2. Mitwirkungs- und Beistellleistungen vertraglich dokumentieren

Gerät eine Transformation in Schieflage, so sind es beide Parteien, die sich zunächst auf nicht erfüllte Mitwirkungs- oder Beistellleistungen der anderen Partei beziehen. Hier gilt, je genauer diese im Vertrag dokumentiert und als Pflichten qualifiziert sind, desto einfacher lebt es sich am Ende in der Umsetzung des Vertrages. Klären die Vertragspartner bereits im Vorfeld die erforderlichen Mitwirkungsleistungen des Kunden und Provider, minimieren sie typische Transformationsrisiken. Unabdingbar ist vor allem die projektspezifische Konkretisierung der Mitwirkungsleistungen der Kundenseite.

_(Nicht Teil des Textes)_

/-- A-class majors 0x00 to 0x1F (R215). -/
def decodeA1 (r : Raw) : Dec :=
  match r.major with
  | 0 => .ok (.add (gdOf r) (gOf r.d) (gOf r.s1) (gOf r.s2) (intTyOf r.min))
  | 1 => .ok (.sub (gdOf r) (gOf r.d) (gOf r.s1) (gOf r.s2) (intTyOf r.min))
  | 2 => .ok (.mul (gdOf r) (gOf r.d) (gOf r.s1) (gOf r.s2) (intTyOf r.min))
  | 3 => .ok (.mulh (gdOf r) (gOf r.d) (gOf r.s1) (gOf r.s2) (intTyOf r.min))
  | 4 => .ok (.mad (gdOf r) (gOf r.d) (gOf r.s1) (gOf r.s2) (intTyOf r.min))
  | 5 => .ok (.div (gdOf r) (gOf r.d) (gOf r.s1) (gOf r.s2) (intTyOf r.min))
  | 6 => .ok (.rem (gdOf r) (gOf r.d) (gOf r.s1) (gOf r.s2) (intTyOf r.min))
  | 7 => .ok (.and (gdOf r) (gOf r.d) (gOf r.s1) (gOf r.s2) (intTyOf r.min))
  | 8 => .ok (.or (gdOf r) (gOf r.d) (gOf r.s1) (gOf r.s2) (intTyOf r.min))
  | 9 => .ok (.xor (gdOf r) (gOf r.d) (gOf r.s1) (gOf r.s2) (intTyOf r.min))
  | 10 => .ok (.andn (gdOf r) (gOf r.d) (gOf r.s1) (gOf r.s2) (intTyOf r.min))
  | 11 => .ok (.shl (gdOf r) (gOf r.d) (gOf r.s1) (gOf r.s2) (intTyOf r.min))
  | 12 => .ok (.shr (gdOf r) (gOf r.d) (gOf r.s1) (gOf r.s2) (intTyOf r.min))
  | 13 => .ok (.sar (gdOf r) (gOf r.d) (gOf r.s1) (gOf r.s2) (intTyOf r.min))
  | 14 => .ok (.rot (gdOf r) (gOf r.d) (gOf r.s1) (gOf r.s2) (intTyOf r.min))
  | 15 => .ok (.min (gdOf r) (gOf r.d) (gOf r.s1) (gOf r.s2) (intTyOf r.min))
  | 16 => .ok (.max (gdOf r) (gOf r.d) (gOf r.s1) (gOf r.s2) (intTyOf r.min))
  | 17 => .ok (.addi (gdOf r) (gOf r.d) (gOf r.s1) (BitVec.ofNat 6 r.s2) (intTyOf r.min))
  | 18 => .ok (.andi (gdOf r) (gOf r.d) (gOf r.s1) (BitVec.ofNat 6 r.s2) (intTyOf r.min))
  | 19 => .ok (.ori (gdOf r) (gOf r.d) (gOf r.s1) (BitVec.ofNat 6 r.s2) (intTyOf r.min))
  | 20 => .ok (.xori (gdOf r) (gOf r.d) (gOf r.s1) (BitVec.ofNat 6 r.s2) (intTyOf r.min))
  | 21 => .ok (.li (gdOf r) (gOf r.d) (BitVec.ofNat 14 (imm14 r)))
  | 22 => .ok (.lih (gdOf r) (gOf r.d) (BitVec.ofNat 14 (imm14 r)))
  | 23 =>
    match r.s2 with
    | 0 => .ok (.abs (gdOf r) (gOf r.d) (gOf r.s1) (intTyOf r.min))
    | 1 => .ok (.neg (gdOf r) (gOf r.d) (gOf r.s1) (intTyOf r.min))
    | 2 => .ok (.clz (gdOf r) (gOf r.d) (gOf r.s1) (intTyOf r.min))
    | 3 => .ok (.ctz (gdOf r) (gOf r.d) (gOf r.s1) (intTyOf r.min))
    | 4 => .ok (.popc (gdOf r) (gOf r.d) (gOf r.s1) (intTyOf r.min))
    | 5 => .ok (.brev (gdOf r) (gOf r.d) (gOf r.s1) (intTyOf r.min))
    | _ => .bad cVALUE
  | 24 => .ok (.bfx (gdOf r) (gOf r.d) (gOf r.s1) (gOf r.s2) (intTyOf r.min))
  | 25 => .ok (.bfi (gdOf r) (gOf r.d) (gOf r.s1) (gOf r.s2) (intTyOf r.min))
  | 26 => .ok (.sel (gdOf r) (gOf r.d) (gOf r.s1) (gOf r.s2) (fin8 r.min))
  | 27 => .ok (.sel (gdOf r) (gOf r.d) (gOf r.s1) (gOf r.s2) (fin8 (4 + r.min)))
  | 28 => .ok (.lea (gdOf r) (gOf r.d) (gOf r.s1) (gOf r.s2) (fin4 r.min))
  | 29 => checked [(decide (6 ≤ r.d / 8), cVALUE)]
      (.cmp (gdOf r) (iccOf (r.d / 8)) (fin8 r.d) (gOf r.s1) (gOf r.s2) (intTyOf r.min))
  | 30 =>
    match r.min with
    | 0 => checked [(nz (r.d / 8) || nz (r.s1 / 8) || nz (r.s2 / 8), cMBZ)] (.pand (gdOf r) (fin8 r.d) (fin8 r.s1) (fin8 r.s2))
    | 1 => checked [(nz (r.d / 8) || nz (r.s1 / 8) || nz (r.s2 / 8), cMBZ)] (.por (gdOf r) (fin8 r.d) (fin8 r.s1) (fin8 r.s2))
    | 2 => checked [(nz (r.d / 8) || nz (r.s1 / 8) || nz (r.s2 / 8), cMBZ)] (.pxor (gdOf r) (fin8 r.d) (fin8 r.s1) (fin8 r.s2))
    | _ => checked [(nz (r.d / 8) || nz (r.s1 / 8) || nz r.s2, cMBZ)] (.pnot (gdOf r) (fin8 r.d) (fin8 r.s1))
  | 31 =>
    match r.min with
    | 0 => checked [(nz (r.d / 8) || nz (r.s1 / 8) || nz r.s2, cMBZ)] (.voteSome (gdOf r) (fin8 r.d) (fin8 r.s1))
    | 1 => checked [(nz (r.d / 8) || nz (r.s1 / 8) || nz r.s2, cMBZ)] (.voteEvery (gdOf r) (fin8 r.d) (fin8 r.s1))
    | 2 => checked [(nz (r.d / 8) || nz (r.s1 / 8) || nz r.s2, cMBZ)] (.voteAgree (gdOf r) (fin8 r.d) (fin8 r.s1))
    | _ => checked [(nz (r.s1 / 8) || nz r.s2, cMBZ)] (.ballot (gdOf r) (gOf r.d) (fin8 r.s1))
  | _ => .bad 3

Dazu gehören etwa die Kommunikation an den Endverbraucher, das Bereitstellen der notwendigen Daten für den Current Mode of Operation (CMO) sowie das Abstellen von Ressourcen. Je klarer die Mitwirkungsleistungen des Kunden und Provider bereits im Vertrag geregelt sind und bei der Transformation entsprechend umgesetzt werden können, desto wahrscheinlicher ist der Erfolg. Der Kunde sollte im Vorfeld des Vertragsschlusses prüfen, ob er in der Lage ist, die Mitwirkungsleistungen zu erbringen, etwa in fachlicher und zeitlicher Hinsicht. Gegebenenfalls wird er zusätzliche Mitarbeiter einstellen oder auf externe Ressourcen zurückgreifen müssen. Diese Kosten der Transformation müssen entsprechend in dem Business Case der Kundenseite eingerechnet sein.

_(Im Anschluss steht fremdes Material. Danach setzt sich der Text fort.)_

-- ==== Sys2Proof/Machine/Parts.lean ====
section
/-!
DEFINITION. The parts of the package's state, as plain data: strands, gangs, cells, blocks, grids, dies, transfers, walks,
messages and the registers of the package. Positions are numbered over the whole package: position
`64 * cell + 16 * slot + pipe`, where `cell` is the package cell number 160 * die + c (spec/02_execution_model.md R37,
spec/01_device_overview.md R21, spec/17_traps_and_containment.md R440). Every default value of a field is its value in an
entry the tables do not list, which is its value after reset.
-/
namespace Sys2Proof.Machine

open Sys2Proof

/-- STATE of a position (R61). -/
inductive StName where
  | free
  | ready
  | parked
  | frozen
  | supervisor
  | saved
  | retired
deriving DecidableEq, Repr

/-- PARK reason (R62). -/
inductive Park where
  | none
  | data
  | presence
  | token
  | barrier
  | rejoin
  | fuse
  | monitor
  | message
  | spawn
  | translate
  | matrix
deriving DecidableEq, Repr

/-- Lane mode (R73, R93), with the path number of R94 or the awaited set. -/
inductive LMode where
  | inPath (n : Nat)
  | detached
  | retired
  | hollow
  | absent
  | waiting (j : Nat)
deriving DecidableEq, Repr

/-- A register of the package. Strand registers are named by position, h registers by package pipe number
16 * cell + pipe, k registers by the position of the gang's leader (R38, R204). -/
inductive RegId where
  | g (pos n : Nat)
  | h (pipe n : Nat)
  | w (pos n : Nat)
  | p (pos n : Nat)
  | k (lead n : Nat)
  | e (pos n : Nat)
  /-- accumulator tile n of a cell, and its 32-byte sector i of all its tiles -/
  | tile (cell n : Nat)
  | acc (cell i : Nat)
  /-- an Alley link, by its key -/
  | link (key : Nat)
deriving DecidableEq, Repr

/-- A register with a value that lands in it (R46). -/
inductive RegVal where
  | g (pos n : Nat) (v : Word)
  | h (pipe n : Nat) (v : Word)
  | w (pos n : Nat) (v : Wide)
  | p (pos n : Nat) (v : Bool)
  | k (lead n : Nat) (v : Word)
  | e (pos n : Nat) (v : X320) (flags : BitVec 3)
deriving DecidableEq, Repr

3. Provider-Management und Beistell-Leistungen überwachen

Nur wenn man sich entsprechender Governance-Werkzeuge bedient, kann man die Stellschrauben im Vertrags-Management nutzen und auf nicht erfüllte Mitwirkungsleistungen und entsprechende Folgen hinweisen. Im Vertrag gilt es festzulegen, in welchen Fällen und in welcher Form solche Aufforderungen erfolgen müssen, beziehungsweise welche Pönalen anfallen.

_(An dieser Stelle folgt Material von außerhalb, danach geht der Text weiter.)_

-- ==== Sys2Proof/Machine/State.lean ====
section
/-!
DEFINITION. The state of one KL-640 package, its reset value, and the reasons a step can stop. Everything the manual gives
the machine stands here as plain data; INVENTORY.md lists each piece with its rule.
-/
namespace Sys2Proof.Machine

open Sys2Proof

structure State where
  /-- die cycles since reset (R7) -/
  time : Nat
  /-- g registers at key 32 * position + n (R204) -/
  gs : Tab Word
  /-- h registers at key 32 * package pipe + n (R204, R207) -/
  hs : Tab Word
  /-- w registers at key 16 * position + n -/
  ws : Tab Wide
  /-- p registers at key 8 * position + n -/
  ps : Tab Bool
  /-- e registers at key 2 * position + n (R283), the 320-bit value -/
  es : Tab X320
  /-- NAN, PINF, NINF flags of the e registers at the same key (R283) -/
  eflags : Tab (BitVec 3)
  /-- k registers at key 16 * position of the gang's leader + n (R208) -/
  ks : Tab Word
  /-- rejoin sets at key 8 * position of the gang's leader + n (R82) -/
  js : Tab JSet
  /-- Alley links that are FULL, at key 4 * position of the receiver + direction popped (R209) -/
  alley : Tab Word
  /-- the links as they stood at the end of the previous cycle, where they differ now -/
  alleyOld : Tab (Option Word)
  strands : Tab Strand
  gangs : Tab Gang
  cells : Tab CellSt
  blocks : Tab Block
  grids : Tab Grid
  dies : Tab DieSt
  pkg : Pkg
  /-- every byte of HBM4, host memory, scratchpads, Terraces and accumulators (see Machine/Ops.lean for the keys) -/
  mem : List Host.Cell
  /-- scratchpad sectors whose presence bit is clear (R111) -/
  absent : Tab Unit
  /-- sectors whose presence bit a transfer issued in this cycle clears at its end (R112, R114) -/
  clears : List Nat
  /-- sectors whose presence bit a delivery of this cycle sets at its end (R112, R114) -/
  sets : List Nat
  /-- sectors with an uncorrectable error, with the location code of R471 -/
  poison : Tab Nat
  /-- registers and Alley links with an uncorrectable error (R470) -/
  badRegs : List RegId
  /-- what the directories track: by sector, the dies whose remote-data caches hold it, each with the grid that fetched it (R120) -/
  copies : Tab (List (Nat × Nat))
  /-- grids that an uncorrectable error ends as the die cycle does, each with the location code and the location (R471, R472) -/
  doomed : List (Nat × Nat × Nat)
  /-- work in flight -/
  pend : Tab Pend
  stores : Tab StoreEv
  walks : Tab PageWalk
  xfers : Tab Xfer
  delivs : Tab Delivery
  chases : Tab Walk
  joins : Tab Join
  flying : Tab Flying
  kills : Tab KillSt
  /-- the next number for work in flight -/
  fresh : Nat
  /-- the model's own: the bundle in hand, the acts and the issuers still to come in this die
  cycle, and how long the schedule lets work take -/
  cur : Cur
  agenda : List Instr
  queue : List Nat
  /-- the issuers of this die cycle have been listed -/
  filled : Bool
  /-- FULL links that an issuer of this die cycle pops, so that a push of the cycle finds them EMPTY (R209, R88) -/
  foreseen : List Nat
  pace : Pace
deriving DecidableEq, Repr

/-- Why a step stops for good. Nothing of the KL-640 stops the package: a fault of the hardware is a trap, a record or a
kill, each of them a next state.
(DESIGN CHOICE: notes/assumptions/72.md) -/
inductive Fault where
  /-- Raised by no definition: the manual names no condition that stops the package. Safe. -/
  | stopped
deriving DecidableEq, Repr

/-- Why a step has no meaning. -/
inductive Refusal where
  /-- An arm of exec whose instruction has no meaning yet. Safe. -/
  | notModelled (mnemonic : String)
deriving DecidableEq, Repr

/-- The package right after reset (R401, R43, R44, R182 and the reset values of the register tables). Every table is empty:
an entry that a table does not list holds the default value of its type in Machine/Parts.lean. -/
def State.reset : State where
  time := 0
  gs := []
  hs := []
  ws := []
  ps := []
  es := []
  eflags := []
  ks := []
  js := []
  alley := []
  alleyOld := []
  strands := []
  gangs := []
  cells := []
  blocks := []
  grids := []
  dies := []
  pkg := {}
  mem := []
  absent := []
  clears := []
  sets := []
  poison := []
  badRegs := []
  copies := []
  doomed := []
  pend := []
  stores := []
  walks := []
  xfers := []
  delivs := []
  chases := []
  joins := []
  flying := []
  kills := []
  fresh := 0
  cur := {}
  agenda := []
  queue := []
  filled := false
  foreseen := []
  pace := {}

end Sys2Proof.Machine
end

Die Nutzung eines solchen Werkzeugs (Tracker) erfolgt entlang klarer Bausteine:

  1. Extrahieren der entsprechenden Passagen aus dem Vertrag und Überführung in den Tracker.

  2. Vorstellung des Trackers und Erstellung eines entsprechenden Prozesses zum Nutzen des Trackers in der Zusammenarbeit mit dem Provider (Governance Contract Management Kickoff). Einarbeiten des Feedbacks und Finalisierung des Trackers.

  3. Erstellen eines regelmäßigen Reportings für die entsprechenden Governance-Meetings der Transformation (inklusive kontinuierlicher Updates bei unterschriebenen Vertragsänderungen).

Fazit: Aus Fehlern lernen und vorbereitet sein

Es gibt heute noch immer zahlreiche Outsourcing-Projekte, die ausschließlich auf Basis des Transformations-Fahrplans der Provider-Seite betrieben werden. Viele Verträge lassen heute immer noch Transparenz bei den Mitwirkungspflichten und Beistellleistungen vermissen. In diesen Fällen sitzen die Provider am Steuer und die Kunden bestenfalls auf dem Rücksitz: In jeglicher denkbaren Schieflage des Projekts findet sich diese Kunden in einer schlechten Verhandlungsposition wieder. Daher gilt aus Fehlern zu lernen und entsprechende Themen wie oben beschrieben bereits bei der Vertragserstellung zu verankern.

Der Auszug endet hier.